++++ RECORDS TO USE ++++

-- ==== Sys2Proof/Machine/Tracks.lean ====
section
/-!
DEFINITION. The allotter and the tasks (R391 to R414): the work of one ALLOT frame, circular waits and knots, the messages of
rovers, and the fleet services.
-/
namespace Sys2Proof.Machine

/-! ### Units (R395, R396, R397) -/

def State.corOf (s : State) (g : Nat) : Option Nat := (s.segment g).bind Segment.cor

/-- Group the segments ahead into units: a run of segments of one corridor is one unit. -/
def State.units (s : State) : List Nat → List (List Nat)
  | [] => []
  | g :: l =>
    match s.corOf g, s.units l with
    | some c, (h :: u) :: us => if s.corOf h = some c then (g :: h :: u) :: us else [g] :: (h :: u) :: us
    | _, us => [g] :: us

/-- The segments of a route after FRONT. -/
def RovFleet.ahead (v : RovFleet) : List Nat :=
  match v.st with
  | none => []
  | some b => (v.route.dropWhile (· ≠ b.front)).drop 1

def RovFleet.granted (v : RovFleet) (g : Nat) : Bool := v.resv.any (fun q => q.seg = g)
def RovFleet.enteredSeg (v : RovFleet) (g : Nat) : Bool :=
  v.occupied.contains g || v.resv.any (fun q => q.seg = g && q.entered)

/-- The first unit of a rover's route that it has not been granted. -/
def State.nextUnit (s : State) (v : RovFleet) : Option (List Nat) :=
  (s.units v.ahead).find? (fun u => !u.all v.granted)

def rovKeys (s : State) : List Nat := SMap.keys s.fleet.rovers
def State.others (s : State) (r : Nat) : List RovFleet := (s.fleet.rovers.filter (fun p => p.1 ≠ r)).map Prod.snd

/-- DIR permits a run of segments, entered from `prev`. -/
def Graph.wayOk (g : Graph) (prev : Nat) : List Nat → Bool
  | [] => true
  | h :: l => g.enter prev h && g.wayOk h l

/-- A unit is free for rover r (R397, R404); `prev` is the segment before it. -/
def State.unitFree (s : State) (r prev : Nat) (u : List Nat) : Bool :=
  let os := s.others r
  u.all (fun g =>
    (match s.segment g with
      | none => false
      | some x => decide (countP (fun o => o.holds.contains g) os < x.cap)
        && (match x.cor with
            | some c => !s.fleet.closed.contains c && !os.any (fun o => o.holds.any (fun h => s.corOf h = some c))
            | none => true))
      && !os.any (fun o => o.revs.any (fun q => q.seg = g))
      && !(s.excluded r).contains g)
    && s.fleet.graph.wayOk prev u

/-! ### Steps 1 and 2 of an ALLOT frame (R391, R393, R400, R401) -/

def addResv (l : List Resv) (g : Nat) (e : Bool) : List Resv :=
  if l.any (fun q => q.seg = g) then l.map (fun q => if q.seg = g then { q with entered := q.entered || e } else q)
  else l ++ [⟨g, e⟩]

/-- Confirm the revocations that a STATUS acknowledges: a segment it shows occupied is restored as entered (R400). -/
def RovFleet.confirm (v : RovFleet) (ack : Nat) : RovFleet :=
  let occ := v.occupied
  let hit := v.revs.filter (fun q => q.grant ≤ ack)
  { v with
    revs := v.revs.filter (fun q => !(q.grant ≤ ack))
    resv := (hit.filter (fun q => occ.contains q.seg)).foldl (fun l q => addResv l q.seg true) v.resv }

/-- A rover occupies segments that it does not hold: it is an intruder (R401). -/
def State.intrude (s : State) (r : Nat) : State :=
  let v := s.rover r
  let bad := v.occupied.filter (fun g => !v.granted g && !v.revs.any (fun q => q.seg = g))
  if bad = [] then s
  else
    let s := s.setRover r { v with resv := bad.foldl (fun l g => addResv l g true) v.resv }
    let s := (s.inc F.FLT_CNT1_INTRUSIONS).log Sev.error 0 F.FLT_CNT1_INTRUSIONS []
    s.addCause r Cause.intrusion
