-- ==== Sys2Proof/Machine/Positioning.lean ====
section
/-!
DEFINITION. Satellite positioning and rover fixes (chapter 08, R351 to R388): the receiver, the reference position, rover
sessions and their observations, the filters, the fix words and envelopes.
-/
namespace Sys2Proof.Machine

def St.roverUnknown : Nat := 0x0B01
def St.refImplausible : Nat := 0x0B02
def St.surveyActive : Nat := 0x0B03

/-! ### Local coordinates (R378) -/

/-- An angle of LSB 10⁻⁷ degrees in radians. -/
def geoRad (z : Int) : Int := rdiv (z * 57952155664616982739) 1800000000
/-- The ellipsoid WGS 84: semi-major axis in mm, and the square of the first eccentricity. -/
def geoA : Int := 6378137000
def geoE2 : Int := 123489514410299146

structure Origin3 where
  sp : Int
  cp : Int
  sl : Int
  cl : Int
  x : Int
  y : Int
  z : Int
  deriving DecidableEq, Repr

/-- The site origin (GNS_ORG_LAT, _LON, _H): its sines and cosines, and its ECEF coordinates in mm. -/
def State.origin (s : State) : Origin3 :=
  let p := geoRad (s.getI F.GNS_ORG_LAT_LAT)
  let l := geoRad (s.getI F.GNS_ORG_LON_LON)
  let h := s.getI F.GNS_ORG_H_H
  let sp := geoSin p
  let cp := geoCos p
  let sl := geoSin l
  let cl := geoCos l
  let w : Int := isqrt (((geoOne - geoMul geoE2 (geoMul sp sp)) * geoOne - 1).toNat)
  let n := rdiv (geoA * geoOne) w
  let r := geoMul (n + h) cp
  { sp := sp, cp := cp, sl := sl, cl := cl, x := geoMul r cl, y := geoMul r sl
    z := geoMul (rdiv (n * (geoOne - geoE2)) geoOne + h) sp }

/-- East, north and up of a vector in ECEF. -/
def Origin3.enu (o : Origin3) (x y z : Int) : Int × Int × Int :=
  (geoMul (-o.sl) x + geoMul o.cl y,
   rdiv (-(geoMul o.sp o.cl) * x - geoMul o.sp o.sl * y + o.cp * z) geoOne,
   rdiv (geoMul o.cp o.cl * x + geoMul o.cp o.sl * y + o.sp * z) geoOne)

/-! ### The reference position (R356, R357) -/

def State.refCoord (s : State) (lo hi : Fld) : Int := toInt 64 (s.get lo + 2 ^ 32 * s.get hi)
def State.refPos (s : State) : Int × Int × Int :=
  (s.refCoord F.GNS_REF_X_LO_POS F.GNS_REF_X_HI_POS, s.refCoord F.GNS_REF_Y_LO_POS F.GNS_REF_Y_HI_POS,
   s.refCoord F.GNS_REF_Z_LO_POS F.GNS_REF_Z_HI_POS)
def State.refValid (s : State) : Bool := s.get F.GNS_REF_STAT_STATE = 2
def State.surveying (s : State) : Bool := s.get F.GNS_REF_STAT_STATE = 1
def State.putRef (s : State) (p : Int × Int × Int) : State :=
  let put := fun (s : State) (lo hi : Fld) (z : Int) =>
    let v := ofInt 64 z
    (s.put lo (v % 2 ^ 32)).put hi (v / 2 ^ 32)
  put (put (put s F.GNS_REF_X_LO_POS F.GNS_REF_X_HI_POS p.1) F.GNS_REF_Y_LO_POS F.GNS_REF_Y_HI_POS p.2.1)
    F.GNS_REF_Z_LO_POS F.GNS_REF_Z_HI_POS p.2.2

def distSq (a b : Int × Int × Int) : Int :=
  (a.1 - b.1) * (a.1 - b.1) + (a.2.1 - b.2.1) * (a.2.1 - b.2.1) + (a.2.2 - b.2.2) * (a.2.2 - b.2.2)

/-- The state of the reference changes: REF_OK follows. -/
def State.putRefState (s : State) (st : Nat) : State :=
  (s.put F.GNS_REF_STAT_STATE st).putB F.GNS_STAT_REF_OK (decide (st = 2))

/-- A configured point that GO refuses (R357). -/
def State.refImplausible (s : State) : Bool :=
  let p := s.refPos
  let d := distSq p (0, 0, 0)
  decide (d < 6350000000 * 6350000000) || decide (6400000000 * 6400000000 < d)
    || (s.get F.GNS_STAT_RX = 3 && (match s.pos.own with | some o => decide (100000 * 100000 < distSq p o) | none => false))

/-- A write of GNS_REF_CFG: its fields, then GO. -/
def State.refWrite (s : State) (w : Nat) : State × Nat :=
  let mode := bits w 31 30
  let minutes := bits w 15 0
  if s.mode ≠ .stop then (s, St.mode)
  else if mode = 3 || minutes < 10 || 1440 < minutes then (s, St.badArg)
  else if bit w 29 && mode = 1 && s.refImplausible then (s, St.refImplausible)
  else
    let s := (s.put F.GNS_REF_CFG_MODE mode).put F.GNS_REF_CFG_SURVEY_MIN minutes
    if !bit w 29 then (if mode = 0 then s.putRefState 0 else s, St.done)
    else
      let s := if mode = 0 then s.putRefState 0
        else if mode = 1 then ((s.putRefState 2).put F.GNS_REF_STAT_SOURCE 0).put F.GNS_REF_STAT_SIGMA 0
        else
          let s : State := s.modPos fun p => { p with
            surveyFrom := s.mono, surveyN := 0, surveyEpochs := 0, surveySum := (0, 0, 0), surveySq := 0 }
          (s.putRefState 1).put F.GNS_REF_STAT_PROGRESS 0
      ((s.filtersIdle).log Sev.info 3 F.GNS_REF_STAT_STATE [], St.done)

def execRefGo (who : Requester) (w : Word) (s : State) : Res :=
  s.act fun s => s.gate who 1 fun s => let (s, st) := s.refWrite w.toNat; s.reply who st

/-- SURVEY_COMPLETE (R356): SURVEY_MIN minutes have elapsed and 90 % of the epochs contributed. -/
def State.surveyComplete (s : State) : State :=
  let p := s.pos
  let n : Int := p.surveyN
  if !s.surveying || n = 0 || s.mono < p.surveyFrom + s.get F.GNS_REF_CFG_SURVEY_MIN * 60000000000
      || 10 * p.surveyN < 9 * p.surveyEpochs then s
  else
    let m := (rdiv p.surveySum.1 n, rdiv p.surveySum.2.1 n, rdiv p.surveySum.2.2 n)
    let var := (rdiv (p.surveySq : Int) n - distSq m (0, 0, 0)).toNat
    let sigma := min 4095 (isqrt (var / p.surveyN) / 10)
    let s := (s.putRef m).putRefState 2
    let s := (s.put F.GNS_REF_STAT_SOURCE 1).put F.GNS_REF_STAT_SIGMA sigma
    (s.filtersIdle).log Sev.info 3 F.GNS_REF_STAT_STATE []

def execSurveyComplete (s : State) : Res := s.act State.surveyComplete

/-! ### The receiver (R351 to R355) -/

/-- The receiver runs: the front end is in service and the frame schedule runs. -/
def State.receiverOn (s : State) : Bool := s.framesOn && !bit (s.get F.BST_FAIL_ITEMS) 7

/-- A satellite's system is enabled (GNS_CFG). -/
def State.systemOn (s : State) (sat : Nat) : Bool :=
  match sat / 256 with
  | 1 => s.flag F.GNS_CFG_GPS_EN | 2 => s.flag F.GNS_CFG_GAL_EN | 3 => s.flag F.GNS_CFG_BDS_EN | 4 => s.flag F.GNS_CFG_QZS_EN
  | _ => false

/-- The site configuration holds an ephemeris of the satellite that is less than 2 h old by an RTC that is valid (R354). -/
def State.keptEphem (s : State) (sat : Nat) : Bool :=
  match SMap.get? s.pos.ephem sat with
  | some t => !s.flag F.RTC_STAT_OSF && decide (t ≤ s.rtc.t.secs) && decide (s.rtc.t.secs < t + 7200)
  | none => false

/-- What a channel has decoded goes into the site configuration: the satellite's ephemeris with its time, and its almanac (R354). -/
def State.keepEphem (s : State) (c : ChanObs) : State :=
  if c.ephem && (c.lockA || c.lockB) && c.sat ≠ 0 then
    s.modPos fun p => { p with ephem := SMap.insert p.ephem c.sat s.rtc.t.secs, almanac := insertN p.almanac c.sat }
  else s

/-- A channel whose satellite the module's solutions use: a band in lock at CN0_MASK or above, its ephemeris decoded or kept, above the
elevation mask, of an enabled system. -/
def State.usable (s : State) (c : ChanObs) : Bool :=
  let m := s.get F.GNS_CFG_CN0_MASK
  ((c.lockA && decide (m ≤ c.cn0A)) || (c.lockB && decide (m ≤ c.cn0B))) && (c.ephem || s.keptEphem c.sat)
    && decide ((s.get F.GNS_CFG_ELEV_MASK : Int) ≤ c.elev) && s.systemOn c.sat

/-- What the registers of a channel show. -/
def State.showChan (s : State) (c : ChanObs) : State :=
  let st := fun (x : Nat) => if c.sat = 0 then 0 else min 5 (max 1 x)
  let cn := fun (z : Nat) => if c.sat = 0 then 0 else min 255 z
  let k := c.ch
  let s := ((s.put (F.GNS_CH_ID_CONST.at k) (c.sat / 256)).put (F.GNS_CH_ID_PRN.at k) (c.sat % 256)).putI (F.GNS_CH_ID_ELEV.at k) c.elev
  let s := (s.put (F.GNS_CH_STAT_CN0_L1.at k) (cn c.cn0A)).put (F.GNS_CH_STAT_CN0_L5.at k) (cn c.cn0B)
  (s.put (F.GNS_CH_STAT_STATE_L1.at k) (st c.stA)).put (F.GNS_CH_STAT_STATE_L5.at k) (st c.stB)

/-- TRACKING_TICK: the channels whose integration ends. A tick that T0 or T1 missed keeps the last settings of its
channels (Table 02.2). -/
def State.trackingTick (s : State) (obs : List ChanObs) : State :=
  let m := s.pos.tick
  if !s.receiverOn || !s.issued 1000000 m then s
  else
    let s : State := (s.atNs (m * 1000000)).modPos fun p => { p with tick := m + 1 }
    let s := obs.foldl (fun s c =>
      if 96 ≤ c.ch || s.tickMissed 6 (c.ch / 48) then s
      else
        let old := SMap.get? s.pos.chans c.ch
        let gone := match old with
          | some o => (if o.lockA && !(c.lockA && c.sat = o.sat) then [2 * o.sat] else [])
              ++ (if o.lockB && !(c.lockB && c.sat = o.sat) then [2 * o.sat + 1] else [])
          | none => []
        ((s.modPos fun p => { p with chans := SMap.insert p.chans c.ch c, lost := gone.foldl insertN p.lost }).showChan c).keepEphem c) s
    let l := SMap.vals s.pos.chans
    ((s.put F.GNS_STAT_TRACK (countP (fun c => c.lockA || c.lockB) l)).put F.GNS_STAT_DUAL
      (countP (fun c => c.lockA && c.lockB) l)).tickOver 6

++++

Above are the entries. Output exactly the lines beginning with the line that has "let put := fun" and ending with the line that has "if s.mode ≠ .stop then (s, St.mode)".

▸ **SOLUTION BELOW**
  let put := fun (s : State) (lo hi : Fld) (z : Int) =>
    let v := ofInt 64 z
    (s.put lo (v % 2 ^ 32)).put hi (v / 2 ^ 32)
  put (put (put s F.GNS_REF_X_LO_POS F.GNS_REF_X_HI_POS p.1) F.GNS_REF_Y_LO_POS F.GNS_REF_Y_HI_POS p.2.1)
    F.GNS_REF_Z_LO_POS F.GNS_REF_Z_HI_POS p.2.2

def distSq (a b : Int × Int × Int) : Int :=
  (a.1 - b.1) * (a.1 - b.1) + (a.2.1 - b.2.1) * (a.2.1 - b.2.1) + (a.2.2 - b.2.2) * (a.2.2 - b.2.2)

/-- The state of the reference changes: REF_OK follows. -/
def State.putRefState (s : State) (st : Nat) : State :=
  (s.put F.GNS_REF_STAT_STATE st).putB F.GNS_STAT_REF_OK (decide (st = 2))

/-- A configured point that GO refuses (R357). -/
def State.refImplausible (s : State) : Bool :=
  let p := s.refPos
  let d := distSq p (0, 0, 0)
  decide (d < 6350000000 * 6350000000) || decide (6400000000 * 6400000000 < d)
    || (s.get F.GNS_STAT_RX = 3 && (match s.pos.own with | some o => decide (100000 * 100000 < distSq p o) | none => false))

/-- A write of GNS_REF_CFG: its fields, then GO. -/
def State.refWrite (s : State) (w : Nat) : State × Nat :=
  let mode := bits w 31 30
  let minutes := bits w 15 0
  if s.mode ≠ .stop then (s, St.mode)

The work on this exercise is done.